▶ **Task to complete**
Once you find a line containing the word "that" in the entries below, copy it.

▶ **Recorded information**
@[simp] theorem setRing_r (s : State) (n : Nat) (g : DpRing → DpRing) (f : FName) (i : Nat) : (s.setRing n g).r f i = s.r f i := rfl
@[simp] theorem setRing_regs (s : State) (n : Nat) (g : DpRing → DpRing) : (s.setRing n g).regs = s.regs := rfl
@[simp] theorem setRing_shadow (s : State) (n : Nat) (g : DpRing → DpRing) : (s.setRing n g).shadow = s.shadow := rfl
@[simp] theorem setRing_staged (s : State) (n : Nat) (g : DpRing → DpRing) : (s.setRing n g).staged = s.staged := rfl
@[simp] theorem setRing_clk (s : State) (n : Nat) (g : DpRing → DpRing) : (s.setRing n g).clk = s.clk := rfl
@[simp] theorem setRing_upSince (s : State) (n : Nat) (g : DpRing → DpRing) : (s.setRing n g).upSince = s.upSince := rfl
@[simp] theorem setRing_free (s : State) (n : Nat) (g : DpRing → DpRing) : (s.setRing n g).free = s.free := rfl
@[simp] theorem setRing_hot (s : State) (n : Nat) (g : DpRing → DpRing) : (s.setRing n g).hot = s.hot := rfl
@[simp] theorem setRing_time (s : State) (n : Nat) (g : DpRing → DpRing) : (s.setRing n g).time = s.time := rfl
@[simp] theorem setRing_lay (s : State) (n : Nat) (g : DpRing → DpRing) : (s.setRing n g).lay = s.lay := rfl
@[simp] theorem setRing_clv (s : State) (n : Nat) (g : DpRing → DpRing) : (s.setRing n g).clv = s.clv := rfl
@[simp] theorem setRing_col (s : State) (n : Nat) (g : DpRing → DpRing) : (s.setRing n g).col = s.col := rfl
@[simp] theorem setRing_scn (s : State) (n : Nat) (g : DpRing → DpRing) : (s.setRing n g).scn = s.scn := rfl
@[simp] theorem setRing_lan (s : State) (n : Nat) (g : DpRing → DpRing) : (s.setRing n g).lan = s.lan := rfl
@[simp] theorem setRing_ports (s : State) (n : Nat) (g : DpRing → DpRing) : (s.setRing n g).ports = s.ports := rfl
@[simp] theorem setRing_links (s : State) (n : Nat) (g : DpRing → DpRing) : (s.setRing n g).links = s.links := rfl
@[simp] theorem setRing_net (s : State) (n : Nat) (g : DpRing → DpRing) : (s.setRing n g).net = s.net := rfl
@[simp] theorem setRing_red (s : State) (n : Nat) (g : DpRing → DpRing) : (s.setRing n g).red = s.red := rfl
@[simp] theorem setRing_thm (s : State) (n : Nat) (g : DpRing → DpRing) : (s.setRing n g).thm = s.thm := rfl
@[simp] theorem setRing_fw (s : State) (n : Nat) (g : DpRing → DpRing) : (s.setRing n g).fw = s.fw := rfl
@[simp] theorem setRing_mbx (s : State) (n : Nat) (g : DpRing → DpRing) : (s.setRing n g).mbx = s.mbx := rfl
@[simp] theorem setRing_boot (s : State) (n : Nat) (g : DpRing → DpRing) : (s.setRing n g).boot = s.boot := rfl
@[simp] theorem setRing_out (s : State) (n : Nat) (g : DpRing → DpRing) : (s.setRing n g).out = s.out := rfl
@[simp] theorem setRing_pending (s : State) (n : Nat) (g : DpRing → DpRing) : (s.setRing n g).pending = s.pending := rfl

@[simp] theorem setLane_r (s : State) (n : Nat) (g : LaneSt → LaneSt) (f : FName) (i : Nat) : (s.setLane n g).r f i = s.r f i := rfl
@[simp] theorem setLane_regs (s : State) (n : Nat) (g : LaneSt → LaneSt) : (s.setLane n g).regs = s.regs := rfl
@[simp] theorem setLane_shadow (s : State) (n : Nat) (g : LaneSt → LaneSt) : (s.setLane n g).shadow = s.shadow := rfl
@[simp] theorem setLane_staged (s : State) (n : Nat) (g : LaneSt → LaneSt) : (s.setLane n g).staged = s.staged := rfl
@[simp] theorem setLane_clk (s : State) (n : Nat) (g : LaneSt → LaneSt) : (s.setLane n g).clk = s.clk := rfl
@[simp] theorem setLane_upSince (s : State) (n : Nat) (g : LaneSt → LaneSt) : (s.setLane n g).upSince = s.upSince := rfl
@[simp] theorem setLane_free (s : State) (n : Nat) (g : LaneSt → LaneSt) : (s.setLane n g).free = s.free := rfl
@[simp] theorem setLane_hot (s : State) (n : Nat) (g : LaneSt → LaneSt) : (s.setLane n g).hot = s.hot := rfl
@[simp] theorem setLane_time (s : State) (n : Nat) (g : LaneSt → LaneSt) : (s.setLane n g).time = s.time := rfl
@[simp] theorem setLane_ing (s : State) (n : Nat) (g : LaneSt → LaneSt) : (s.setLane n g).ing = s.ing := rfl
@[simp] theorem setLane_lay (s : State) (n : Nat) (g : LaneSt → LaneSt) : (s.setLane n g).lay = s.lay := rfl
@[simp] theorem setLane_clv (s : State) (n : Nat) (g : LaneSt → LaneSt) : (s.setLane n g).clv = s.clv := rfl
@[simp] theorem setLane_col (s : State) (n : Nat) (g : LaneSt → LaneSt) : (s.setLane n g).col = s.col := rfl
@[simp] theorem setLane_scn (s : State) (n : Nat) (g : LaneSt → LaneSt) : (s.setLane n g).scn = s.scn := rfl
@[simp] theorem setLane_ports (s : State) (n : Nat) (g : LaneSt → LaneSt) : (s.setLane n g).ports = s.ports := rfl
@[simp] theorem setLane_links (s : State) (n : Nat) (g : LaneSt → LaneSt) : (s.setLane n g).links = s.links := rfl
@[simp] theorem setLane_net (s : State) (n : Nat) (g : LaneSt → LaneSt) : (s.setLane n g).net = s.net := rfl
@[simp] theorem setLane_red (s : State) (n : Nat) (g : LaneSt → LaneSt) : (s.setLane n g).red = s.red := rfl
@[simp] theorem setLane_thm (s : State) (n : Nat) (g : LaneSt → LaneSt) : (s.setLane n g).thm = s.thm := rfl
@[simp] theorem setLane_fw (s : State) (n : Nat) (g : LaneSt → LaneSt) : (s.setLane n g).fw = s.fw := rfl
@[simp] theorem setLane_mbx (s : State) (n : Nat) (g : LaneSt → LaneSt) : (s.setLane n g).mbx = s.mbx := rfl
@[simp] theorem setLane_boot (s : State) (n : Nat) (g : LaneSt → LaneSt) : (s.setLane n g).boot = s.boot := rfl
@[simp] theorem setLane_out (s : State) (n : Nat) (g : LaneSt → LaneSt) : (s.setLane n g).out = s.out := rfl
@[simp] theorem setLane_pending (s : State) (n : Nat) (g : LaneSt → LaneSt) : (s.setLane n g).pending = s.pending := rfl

---

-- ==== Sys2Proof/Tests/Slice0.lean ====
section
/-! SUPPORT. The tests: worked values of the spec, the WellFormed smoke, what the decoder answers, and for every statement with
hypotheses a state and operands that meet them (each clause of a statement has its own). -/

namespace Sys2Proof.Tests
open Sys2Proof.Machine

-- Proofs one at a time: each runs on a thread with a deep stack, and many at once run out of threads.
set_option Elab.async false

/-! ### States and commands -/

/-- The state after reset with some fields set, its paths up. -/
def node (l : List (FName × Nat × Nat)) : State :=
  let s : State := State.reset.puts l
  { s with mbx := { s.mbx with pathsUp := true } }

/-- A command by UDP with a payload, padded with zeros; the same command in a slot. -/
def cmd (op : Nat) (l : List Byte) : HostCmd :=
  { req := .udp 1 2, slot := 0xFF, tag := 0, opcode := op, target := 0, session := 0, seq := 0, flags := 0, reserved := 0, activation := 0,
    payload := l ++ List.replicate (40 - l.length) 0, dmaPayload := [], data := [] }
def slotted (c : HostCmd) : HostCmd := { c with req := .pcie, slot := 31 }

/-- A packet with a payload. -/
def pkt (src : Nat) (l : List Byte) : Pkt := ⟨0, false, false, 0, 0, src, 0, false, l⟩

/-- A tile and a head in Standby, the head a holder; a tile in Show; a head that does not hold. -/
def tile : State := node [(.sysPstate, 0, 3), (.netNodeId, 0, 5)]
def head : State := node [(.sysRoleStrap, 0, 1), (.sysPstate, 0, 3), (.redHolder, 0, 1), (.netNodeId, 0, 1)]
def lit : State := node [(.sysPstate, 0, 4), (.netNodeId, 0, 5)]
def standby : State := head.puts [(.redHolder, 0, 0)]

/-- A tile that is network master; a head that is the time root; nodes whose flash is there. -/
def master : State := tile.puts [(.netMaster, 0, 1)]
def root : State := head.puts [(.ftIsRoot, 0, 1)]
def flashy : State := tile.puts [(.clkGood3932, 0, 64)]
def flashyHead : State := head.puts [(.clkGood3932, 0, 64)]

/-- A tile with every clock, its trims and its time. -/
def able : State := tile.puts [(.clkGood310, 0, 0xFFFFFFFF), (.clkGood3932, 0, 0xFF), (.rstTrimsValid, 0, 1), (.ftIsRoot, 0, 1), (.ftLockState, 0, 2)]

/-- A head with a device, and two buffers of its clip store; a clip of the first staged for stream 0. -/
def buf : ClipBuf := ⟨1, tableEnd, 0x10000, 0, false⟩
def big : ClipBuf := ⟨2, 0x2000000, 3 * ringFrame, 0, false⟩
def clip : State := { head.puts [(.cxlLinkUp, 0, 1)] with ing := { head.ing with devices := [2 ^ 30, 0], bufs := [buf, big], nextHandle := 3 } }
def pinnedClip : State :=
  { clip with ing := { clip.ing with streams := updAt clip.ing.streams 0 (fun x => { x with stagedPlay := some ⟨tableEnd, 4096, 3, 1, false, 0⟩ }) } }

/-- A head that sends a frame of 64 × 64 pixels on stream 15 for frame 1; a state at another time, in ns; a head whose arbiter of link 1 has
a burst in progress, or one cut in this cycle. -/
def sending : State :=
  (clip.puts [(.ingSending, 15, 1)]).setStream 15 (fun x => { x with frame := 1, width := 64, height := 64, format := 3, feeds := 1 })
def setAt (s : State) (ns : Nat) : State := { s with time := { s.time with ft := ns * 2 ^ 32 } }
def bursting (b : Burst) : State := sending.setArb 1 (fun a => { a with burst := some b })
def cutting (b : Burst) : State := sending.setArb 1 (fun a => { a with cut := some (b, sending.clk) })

▶ **Written solution**
hypotheses a state and operands that meet them (each clause of a statement has its own). -/
/-- A tile and a head in Standby, the head a holder; a tile in Show; a head that does not hold. -/
/-- A tile that is network master; a head that is the time root; nodes whose flash is there. -/
/-- A head that sends a frame of 64 × 64 pixels on stream 15 for frame 1; a state at another time, in ns; a head whose arbiter of link 1 has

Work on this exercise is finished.